EXERCISE DETAILS
Report the tally of lines in the material below that have the string "dsimp", with no other output.

(DATASET)

-- ==== Sys2Proof/Laws/KeepsTick.lean ====
section
/-! SUPPORT. What the functions of Machine/Tick.lean keep: the part, the queue, the memories where they store nothing, and the
canonical form of the tables. -/

namespace Sys2Proof.Machine
theorem State.sumpCount_keeps {mm : Bool} {s0 s : State} (hk : Keeps mm s0 s) :
    Keeps mm s0 (State.sumpCount s) := by
  refine hk.trans ?_; clear hk; unfold State.sumpCount
  with_reducible repeat' first
    | assumption
    | exact Keeps.refl _
    | (apply KeepsF.intro; intro s; (try dsimp -zeta only))
    | intro _
    | apply State.freeCount_keeps
    | apply forN_keeps
    | apply Keeps.ite

theorem State.tick_keeps {mm : Bool} {s0 s : State} (hk : Keeps mm s0 s) :
    Keeps mm s0 (State.tick s) := by
  refine hk.trans ?_; clear hk; unfold State.tick; try dsimp -zeta only [mkS_eq]
  try lift_lets -underBinder
  with_reducible repeat' first
    | assumption
    | exact Keeps.refl _
    | (intro x; try clear_value x)
    | apply State.sumpCount_keeps
    | apply State.count_keeps
    | apply State.advance_keeps

end Sys2Proof.Machine
end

(End DATASET)

OUTPUT FOR THIS TASK
2